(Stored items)
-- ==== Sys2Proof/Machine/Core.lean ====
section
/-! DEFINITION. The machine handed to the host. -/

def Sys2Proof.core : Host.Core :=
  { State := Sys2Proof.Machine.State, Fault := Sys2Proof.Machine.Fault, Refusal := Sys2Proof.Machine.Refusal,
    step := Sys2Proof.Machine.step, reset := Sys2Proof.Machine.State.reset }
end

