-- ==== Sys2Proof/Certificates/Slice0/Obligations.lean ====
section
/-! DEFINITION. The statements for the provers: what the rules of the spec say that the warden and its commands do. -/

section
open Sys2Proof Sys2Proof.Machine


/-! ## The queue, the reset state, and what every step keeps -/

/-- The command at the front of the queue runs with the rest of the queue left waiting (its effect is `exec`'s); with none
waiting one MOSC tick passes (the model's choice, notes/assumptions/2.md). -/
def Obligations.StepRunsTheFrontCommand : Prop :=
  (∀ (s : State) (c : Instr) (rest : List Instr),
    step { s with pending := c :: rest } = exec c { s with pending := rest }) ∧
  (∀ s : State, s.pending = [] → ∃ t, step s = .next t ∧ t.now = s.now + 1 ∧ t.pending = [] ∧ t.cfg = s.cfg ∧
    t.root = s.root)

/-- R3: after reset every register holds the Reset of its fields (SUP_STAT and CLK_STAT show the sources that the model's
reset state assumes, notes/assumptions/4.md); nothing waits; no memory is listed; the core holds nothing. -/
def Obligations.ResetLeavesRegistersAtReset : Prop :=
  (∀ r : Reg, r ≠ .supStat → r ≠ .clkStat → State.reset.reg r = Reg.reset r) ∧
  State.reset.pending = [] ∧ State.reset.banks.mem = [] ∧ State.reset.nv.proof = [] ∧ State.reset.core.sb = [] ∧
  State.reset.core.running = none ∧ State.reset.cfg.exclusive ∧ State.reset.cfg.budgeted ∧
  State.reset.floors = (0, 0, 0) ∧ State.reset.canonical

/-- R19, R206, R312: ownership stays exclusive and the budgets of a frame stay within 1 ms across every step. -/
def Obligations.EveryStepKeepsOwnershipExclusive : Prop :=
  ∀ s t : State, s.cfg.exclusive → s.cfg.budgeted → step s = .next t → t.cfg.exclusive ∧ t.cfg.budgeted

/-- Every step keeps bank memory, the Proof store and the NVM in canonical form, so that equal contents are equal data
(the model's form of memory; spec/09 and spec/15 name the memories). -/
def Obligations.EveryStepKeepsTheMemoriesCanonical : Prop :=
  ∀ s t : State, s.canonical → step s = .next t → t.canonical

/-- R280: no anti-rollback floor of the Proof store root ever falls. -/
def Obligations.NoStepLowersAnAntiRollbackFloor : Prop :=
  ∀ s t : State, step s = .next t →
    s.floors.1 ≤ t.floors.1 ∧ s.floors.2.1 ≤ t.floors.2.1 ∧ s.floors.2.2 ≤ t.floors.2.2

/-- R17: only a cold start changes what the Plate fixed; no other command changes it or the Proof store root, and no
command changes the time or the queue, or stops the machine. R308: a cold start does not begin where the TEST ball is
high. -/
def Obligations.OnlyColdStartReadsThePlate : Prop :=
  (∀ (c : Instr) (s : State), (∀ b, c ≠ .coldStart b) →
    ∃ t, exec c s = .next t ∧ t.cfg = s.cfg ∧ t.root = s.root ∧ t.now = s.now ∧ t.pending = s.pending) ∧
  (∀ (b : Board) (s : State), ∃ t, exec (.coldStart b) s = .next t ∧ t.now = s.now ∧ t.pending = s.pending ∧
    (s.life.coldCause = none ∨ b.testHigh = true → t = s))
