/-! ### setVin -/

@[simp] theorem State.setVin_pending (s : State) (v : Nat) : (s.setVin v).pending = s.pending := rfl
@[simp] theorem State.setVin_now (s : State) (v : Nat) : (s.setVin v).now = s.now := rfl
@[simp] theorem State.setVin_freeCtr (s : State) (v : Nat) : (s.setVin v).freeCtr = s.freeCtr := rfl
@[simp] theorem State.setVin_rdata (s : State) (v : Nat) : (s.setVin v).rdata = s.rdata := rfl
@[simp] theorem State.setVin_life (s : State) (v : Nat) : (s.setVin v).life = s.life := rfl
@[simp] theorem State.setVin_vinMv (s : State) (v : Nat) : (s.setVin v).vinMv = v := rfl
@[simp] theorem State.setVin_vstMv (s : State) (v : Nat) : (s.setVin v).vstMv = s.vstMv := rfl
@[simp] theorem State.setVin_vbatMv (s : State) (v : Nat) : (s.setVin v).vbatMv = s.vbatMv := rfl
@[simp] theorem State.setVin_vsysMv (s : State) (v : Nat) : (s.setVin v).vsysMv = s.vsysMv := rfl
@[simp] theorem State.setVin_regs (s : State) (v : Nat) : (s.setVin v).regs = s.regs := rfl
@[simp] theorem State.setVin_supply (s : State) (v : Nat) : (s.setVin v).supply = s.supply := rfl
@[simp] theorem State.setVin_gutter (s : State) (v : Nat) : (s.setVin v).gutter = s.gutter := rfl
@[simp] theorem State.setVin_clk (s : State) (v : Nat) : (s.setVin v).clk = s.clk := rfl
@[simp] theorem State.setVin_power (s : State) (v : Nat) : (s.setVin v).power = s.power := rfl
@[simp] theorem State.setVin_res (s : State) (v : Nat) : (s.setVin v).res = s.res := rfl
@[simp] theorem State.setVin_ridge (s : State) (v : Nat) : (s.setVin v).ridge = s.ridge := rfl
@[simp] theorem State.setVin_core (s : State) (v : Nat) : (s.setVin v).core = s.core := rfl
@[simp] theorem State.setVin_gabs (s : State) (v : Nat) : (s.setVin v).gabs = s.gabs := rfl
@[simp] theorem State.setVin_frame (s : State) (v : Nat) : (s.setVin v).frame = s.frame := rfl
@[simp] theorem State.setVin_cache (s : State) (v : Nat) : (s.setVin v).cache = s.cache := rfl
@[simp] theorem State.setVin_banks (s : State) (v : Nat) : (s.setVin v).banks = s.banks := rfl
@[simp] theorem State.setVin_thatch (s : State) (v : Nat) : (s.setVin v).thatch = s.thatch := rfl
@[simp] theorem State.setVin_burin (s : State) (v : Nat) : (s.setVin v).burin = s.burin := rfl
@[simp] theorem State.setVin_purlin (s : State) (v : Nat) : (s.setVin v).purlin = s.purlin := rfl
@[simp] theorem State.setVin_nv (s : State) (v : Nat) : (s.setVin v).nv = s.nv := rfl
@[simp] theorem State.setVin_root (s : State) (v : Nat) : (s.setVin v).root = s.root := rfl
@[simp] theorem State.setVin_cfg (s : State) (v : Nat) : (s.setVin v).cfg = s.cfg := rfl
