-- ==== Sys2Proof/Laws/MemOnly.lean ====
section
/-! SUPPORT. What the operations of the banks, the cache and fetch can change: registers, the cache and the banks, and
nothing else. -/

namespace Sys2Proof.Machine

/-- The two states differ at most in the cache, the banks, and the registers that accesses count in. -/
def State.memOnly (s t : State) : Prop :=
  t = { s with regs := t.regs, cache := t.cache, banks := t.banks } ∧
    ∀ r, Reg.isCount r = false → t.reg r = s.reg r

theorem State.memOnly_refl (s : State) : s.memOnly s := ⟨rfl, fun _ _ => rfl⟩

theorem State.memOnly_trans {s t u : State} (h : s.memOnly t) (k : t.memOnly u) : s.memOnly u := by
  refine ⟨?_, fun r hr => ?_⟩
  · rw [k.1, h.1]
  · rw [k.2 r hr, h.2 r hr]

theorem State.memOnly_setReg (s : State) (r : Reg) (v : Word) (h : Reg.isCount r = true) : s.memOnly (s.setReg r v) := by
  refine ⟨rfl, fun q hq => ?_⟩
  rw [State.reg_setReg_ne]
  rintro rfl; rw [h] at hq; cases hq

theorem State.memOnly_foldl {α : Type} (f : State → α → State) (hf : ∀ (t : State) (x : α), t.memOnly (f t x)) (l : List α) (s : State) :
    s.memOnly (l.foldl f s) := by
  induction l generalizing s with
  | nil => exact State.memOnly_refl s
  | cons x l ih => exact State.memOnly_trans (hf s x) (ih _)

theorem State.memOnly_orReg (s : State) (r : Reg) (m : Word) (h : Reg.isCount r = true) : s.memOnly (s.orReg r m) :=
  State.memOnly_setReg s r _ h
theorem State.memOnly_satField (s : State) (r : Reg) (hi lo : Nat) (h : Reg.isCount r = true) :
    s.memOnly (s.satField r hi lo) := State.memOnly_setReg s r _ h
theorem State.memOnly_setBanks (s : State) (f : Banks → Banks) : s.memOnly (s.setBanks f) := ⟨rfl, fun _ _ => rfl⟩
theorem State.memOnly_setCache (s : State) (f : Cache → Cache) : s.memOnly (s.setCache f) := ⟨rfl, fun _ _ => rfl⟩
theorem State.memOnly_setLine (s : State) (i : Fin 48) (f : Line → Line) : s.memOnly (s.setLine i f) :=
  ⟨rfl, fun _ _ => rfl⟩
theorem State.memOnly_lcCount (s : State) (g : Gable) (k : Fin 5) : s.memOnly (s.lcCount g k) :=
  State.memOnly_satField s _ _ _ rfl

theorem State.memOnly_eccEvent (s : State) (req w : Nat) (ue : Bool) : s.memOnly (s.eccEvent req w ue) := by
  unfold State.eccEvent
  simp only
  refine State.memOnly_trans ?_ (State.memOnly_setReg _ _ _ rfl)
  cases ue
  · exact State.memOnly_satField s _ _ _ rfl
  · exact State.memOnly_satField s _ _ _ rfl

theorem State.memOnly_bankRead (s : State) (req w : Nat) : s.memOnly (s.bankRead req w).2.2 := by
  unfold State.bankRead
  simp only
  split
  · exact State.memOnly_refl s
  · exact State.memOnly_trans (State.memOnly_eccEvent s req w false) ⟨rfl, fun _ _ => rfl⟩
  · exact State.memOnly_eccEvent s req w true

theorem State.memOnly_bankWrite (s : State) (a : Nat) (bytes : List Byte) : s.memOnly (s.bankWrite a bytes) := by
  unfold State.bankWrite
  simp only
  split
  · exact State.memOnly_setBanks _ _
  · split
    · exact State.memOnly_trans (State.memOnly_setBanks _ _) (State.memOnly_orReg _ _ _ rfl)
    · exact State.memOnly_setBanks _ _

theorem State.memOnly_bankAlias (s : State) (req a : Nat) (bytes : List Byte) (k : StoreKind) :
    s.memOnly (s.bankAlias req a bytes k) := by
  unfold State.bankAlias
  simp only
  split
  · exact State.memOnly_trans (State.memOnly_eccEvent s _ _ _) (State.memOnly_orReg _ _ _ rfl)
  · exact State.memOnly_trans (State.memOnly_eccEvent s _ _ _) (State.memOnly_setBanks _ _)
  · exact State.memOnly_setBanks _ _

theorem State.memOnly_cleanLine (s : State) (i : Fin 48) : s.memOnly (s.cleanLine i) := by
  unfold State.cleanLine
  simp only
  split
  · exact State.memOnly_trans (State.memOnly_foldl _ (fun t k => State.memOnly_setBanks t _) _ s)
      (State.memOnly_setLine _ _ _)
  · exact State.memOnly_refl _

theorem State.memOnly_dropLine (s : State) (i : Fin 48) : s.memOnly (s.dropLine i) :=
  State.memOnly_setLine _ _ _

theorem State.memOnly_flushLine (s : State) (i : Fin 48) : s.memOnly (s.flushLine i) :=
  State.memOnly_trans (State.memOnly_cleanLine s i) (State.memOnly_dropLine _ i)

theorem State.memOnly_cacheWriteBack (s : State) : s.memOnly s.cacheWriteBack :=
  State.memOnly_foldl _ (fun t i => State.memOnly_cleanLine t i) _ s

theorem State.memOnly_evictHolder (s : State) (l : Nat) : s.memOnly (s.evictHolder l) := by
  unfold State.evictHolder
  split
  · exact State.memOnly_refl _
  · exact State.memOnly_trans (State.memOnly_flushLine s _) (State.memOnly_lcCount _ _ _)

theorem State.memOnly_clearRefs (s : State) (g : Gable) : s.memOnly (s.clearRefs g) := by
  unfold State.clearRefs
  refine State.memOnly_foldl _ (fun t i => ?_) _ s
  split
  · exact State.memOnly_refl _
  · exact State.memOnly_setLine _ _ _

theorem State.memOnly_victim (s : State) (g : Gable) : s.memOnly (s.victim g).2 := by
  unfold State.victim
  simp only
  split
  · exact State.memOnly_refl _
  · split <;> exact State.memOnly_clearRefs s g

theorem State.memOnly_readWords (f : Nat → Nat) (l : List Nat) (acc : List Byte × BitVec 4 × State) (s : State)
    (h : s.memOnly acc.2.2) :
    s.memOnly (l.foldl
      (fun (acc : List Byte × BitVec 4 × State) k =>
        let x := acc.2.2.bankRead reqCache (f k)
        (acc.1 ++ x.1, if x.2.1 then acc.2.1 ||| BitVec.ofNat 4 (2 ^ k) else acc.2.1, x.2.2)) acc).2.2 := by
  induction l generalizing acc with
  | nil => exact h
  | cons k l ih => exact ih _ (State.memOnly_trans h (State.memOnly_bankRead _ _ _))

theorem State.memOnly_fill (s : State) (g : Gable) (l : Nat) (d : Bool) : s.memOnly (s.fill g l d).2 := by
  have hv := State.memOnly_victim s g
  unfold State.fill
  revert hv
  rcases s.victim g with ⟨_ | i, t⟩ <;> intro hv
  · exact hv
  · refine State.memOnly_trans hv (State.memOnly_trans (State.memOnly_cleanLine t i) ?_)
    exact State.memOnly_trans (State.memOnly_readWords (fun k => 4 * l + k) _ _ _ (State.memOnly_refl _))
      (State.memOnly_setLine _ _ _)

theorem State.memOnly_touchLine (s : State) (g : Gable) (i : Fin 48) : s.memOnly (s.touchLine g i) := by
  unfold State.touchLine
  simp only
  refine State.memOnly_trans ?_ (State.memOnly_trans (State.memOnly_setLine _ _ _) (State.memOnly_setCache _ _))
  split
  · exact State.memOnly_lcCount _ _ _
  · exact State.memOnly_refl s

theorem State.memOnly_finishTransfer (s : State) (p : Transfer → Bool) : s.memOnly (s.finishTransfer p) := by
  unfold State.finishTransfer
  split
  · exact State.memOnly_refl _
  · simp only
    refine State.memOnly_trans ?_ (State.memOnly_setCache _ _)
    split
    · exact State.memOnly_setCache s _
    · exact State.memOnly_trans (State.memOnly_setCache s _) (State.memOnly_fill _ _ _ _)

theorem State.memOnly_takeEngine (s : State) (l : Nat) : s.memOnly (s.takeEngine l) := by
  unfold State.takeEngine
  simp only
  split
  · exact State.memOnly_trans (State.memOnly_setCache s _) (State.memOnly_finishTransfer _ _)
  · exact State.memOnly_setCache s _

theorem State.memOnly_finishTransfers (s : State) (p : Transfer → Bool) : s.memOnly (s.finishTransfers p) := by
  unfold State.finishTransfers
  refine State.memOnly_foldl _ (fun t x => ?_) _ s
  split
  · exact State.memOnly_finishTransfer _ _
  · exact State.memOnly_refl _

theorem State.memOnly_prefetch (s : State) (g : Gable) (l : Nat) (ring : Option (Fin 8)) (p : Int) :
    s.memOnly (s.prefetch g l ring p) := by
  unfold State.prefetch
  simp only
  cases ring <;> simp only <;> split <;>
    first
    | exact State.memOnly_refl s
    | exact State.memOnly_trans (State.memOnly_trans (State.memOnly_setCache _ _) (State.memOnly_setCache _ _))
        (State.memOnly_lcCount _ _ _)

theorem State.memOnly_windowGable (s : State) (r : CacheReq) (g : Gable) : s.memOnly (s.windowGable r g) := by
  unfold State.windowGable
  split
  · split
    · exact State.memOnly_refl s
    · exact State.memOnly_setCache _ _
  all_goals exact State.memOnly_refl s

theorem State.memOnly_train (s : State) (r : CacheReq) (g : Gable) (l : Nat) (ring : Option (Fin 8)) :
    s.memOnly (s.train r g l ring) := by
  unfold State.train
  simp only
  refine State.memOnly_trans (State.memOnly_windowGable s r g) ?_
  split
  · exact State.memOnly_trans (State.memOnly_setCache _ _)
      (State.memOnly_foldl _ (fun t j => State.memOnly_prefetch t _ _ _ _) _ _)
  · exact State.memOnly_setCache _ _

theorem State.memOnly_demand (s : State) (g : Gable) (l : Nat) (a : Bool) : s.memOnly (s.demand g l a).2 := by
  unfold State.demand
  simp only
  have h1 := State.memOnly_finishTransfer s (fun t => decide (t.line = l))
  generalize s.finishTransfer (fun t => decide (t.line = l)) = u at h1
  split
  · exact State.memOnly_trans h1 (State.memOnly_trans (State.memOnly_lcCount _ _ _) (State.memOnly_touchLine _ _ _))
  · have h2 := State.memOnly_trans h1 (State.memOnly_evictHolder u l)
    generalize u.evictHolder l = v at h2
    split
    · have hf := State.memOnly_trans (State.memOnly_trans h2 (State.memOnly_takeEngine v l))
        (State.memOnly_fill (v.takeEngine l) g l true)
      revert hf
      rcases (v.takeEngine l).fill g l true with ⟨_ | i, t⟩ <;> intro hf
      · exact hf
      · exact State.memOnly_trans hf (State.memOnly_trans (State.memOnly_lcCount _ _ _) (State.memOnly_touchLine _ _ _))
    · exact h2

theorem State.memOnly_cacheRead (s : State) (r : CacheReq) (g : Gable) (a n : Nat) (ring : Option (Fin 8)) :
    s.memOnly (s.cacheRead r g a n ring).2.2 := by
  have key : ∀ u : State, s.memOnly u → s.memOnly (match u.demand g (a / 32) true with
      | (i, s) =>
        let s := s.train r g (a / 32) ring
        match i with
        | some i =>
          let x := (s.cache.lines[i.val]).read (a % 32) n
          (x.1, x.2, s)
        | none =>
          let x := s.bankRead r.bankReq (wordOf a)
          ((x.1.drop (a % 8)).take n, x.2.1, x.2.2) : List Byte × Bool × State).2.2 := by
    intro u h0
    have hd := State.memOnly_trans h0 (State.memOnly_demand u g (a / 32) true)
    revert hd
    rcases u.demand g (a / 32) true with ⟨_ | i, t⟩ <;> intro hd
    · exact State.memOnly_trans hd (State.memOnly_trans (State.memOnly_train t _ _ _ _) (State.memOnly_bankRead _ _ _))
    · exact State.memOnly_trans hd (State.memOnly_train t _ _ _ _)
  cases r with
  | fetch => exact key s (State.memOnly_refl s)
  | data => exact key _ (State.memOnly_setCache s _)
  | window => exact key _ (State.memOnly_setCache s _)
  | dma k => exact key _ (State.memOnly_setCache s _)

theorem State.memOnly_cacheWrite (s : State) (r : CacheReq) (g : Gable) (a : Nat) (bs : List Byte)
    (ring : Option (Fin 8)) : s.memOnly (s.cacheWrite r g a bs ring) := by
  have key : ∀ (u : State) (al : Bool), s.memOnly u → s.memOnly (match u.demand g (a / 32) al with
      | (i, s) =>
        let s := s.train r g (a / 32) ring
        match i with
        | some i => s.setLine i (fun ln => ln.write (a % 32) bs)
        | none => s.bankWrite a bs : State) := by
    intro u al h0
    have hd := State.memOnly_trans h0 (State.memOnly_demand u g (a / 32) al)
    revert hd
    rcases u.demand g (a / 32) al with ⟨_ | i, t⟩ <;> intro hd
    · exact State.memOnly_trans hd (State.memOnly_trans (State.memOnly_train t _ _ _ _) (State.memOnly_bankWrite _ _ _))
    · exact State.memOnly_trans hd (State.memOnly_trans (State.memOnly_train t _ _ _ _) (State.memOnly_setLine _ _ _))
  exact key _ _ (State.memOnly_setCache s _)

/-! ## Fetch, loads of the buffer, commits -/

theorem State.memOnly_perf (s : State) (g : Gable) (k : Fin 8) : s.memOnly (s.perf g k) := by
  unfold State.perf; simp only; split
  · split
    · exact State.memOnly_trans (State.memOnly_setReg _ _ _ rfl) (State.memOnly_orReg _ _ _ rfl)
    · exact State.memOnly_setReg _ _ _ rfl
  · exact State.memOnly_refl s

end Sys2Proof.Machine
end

ASSIGNED TASK.
Taking the entries above, restate exactly those lines that fall between the line with "have hv := State.memOnly_victim s g" and the line with "refine State.memOnly_foldl _ (fun t x", keeping both of those lines too.

FINAL ANSWER.
  have hv := State.memOnly_victim s g
  unfold State.fill
  revert hv
  rcases s.victim g with ⟨_ | i, t⟩ <;> intro hv
  · exact hv
  · refine State.memOnly_trans hv (State.memOnly_trans (State.memOnly_cleanLine t i) ?_)
    exact State.memOnly_trans (State.memOnly_readWords (fun k => 4 * l + k) _ _ _ (State.memOnly_refl _))
      (State.memOnly_setLine _ _ _)

theorem State.memOnly_touchLine (s : State) (g : Gable) (i : Fin 48) : s.memOnly (s.touchLine g i) := by
  unfold State.touchLine
  simp only
  refine State.memOnly_trans ?_ (State.memOnly_trans (State.memOnly_setLine _ _ _) (State.memOnly_setCache _ _))
  split
  · exact State.memOnly_lcCount _ _ _
  · exact State.memOnly_refl s

theorem State.memOnly_finishTransfer (s : State) (p : Transfer → Bool) : s.memOnly (s.finishTransfer p) := by
  unfold State.finishTransfer
  split
  · exact State.memOnly_refl _
  · simp only
    refine State.memOnly_trans ?_ (State.memOnly_setCache _ _)
    split
    · exact State.memOnly_setCache s _
    · exact State.memOnly_trans (State.memOnly_setCache s _) (State.memOnly_fill _ _ _ _)

theorem State.memOnly_takeEngine (s : State) (l : Nat) : s.memOnly (s.takeEngine l) := by
  unfold State.takeEngine
  simp only
  split
  · exact State.memOnly_trans (State.memOnly_setCache s _) (State.memOnly_finishTransfer _ _)
  · exact State.memOnly_setCache s _

theorem State.memOnly_finishTransfers (s : State) (p : Transfer → Bool) : s.memOnly (s.finishTransfers p) := by
  unfold State.finishTransfers
  refine State.memOnly_foldl _ (fun t x => ?_) _ s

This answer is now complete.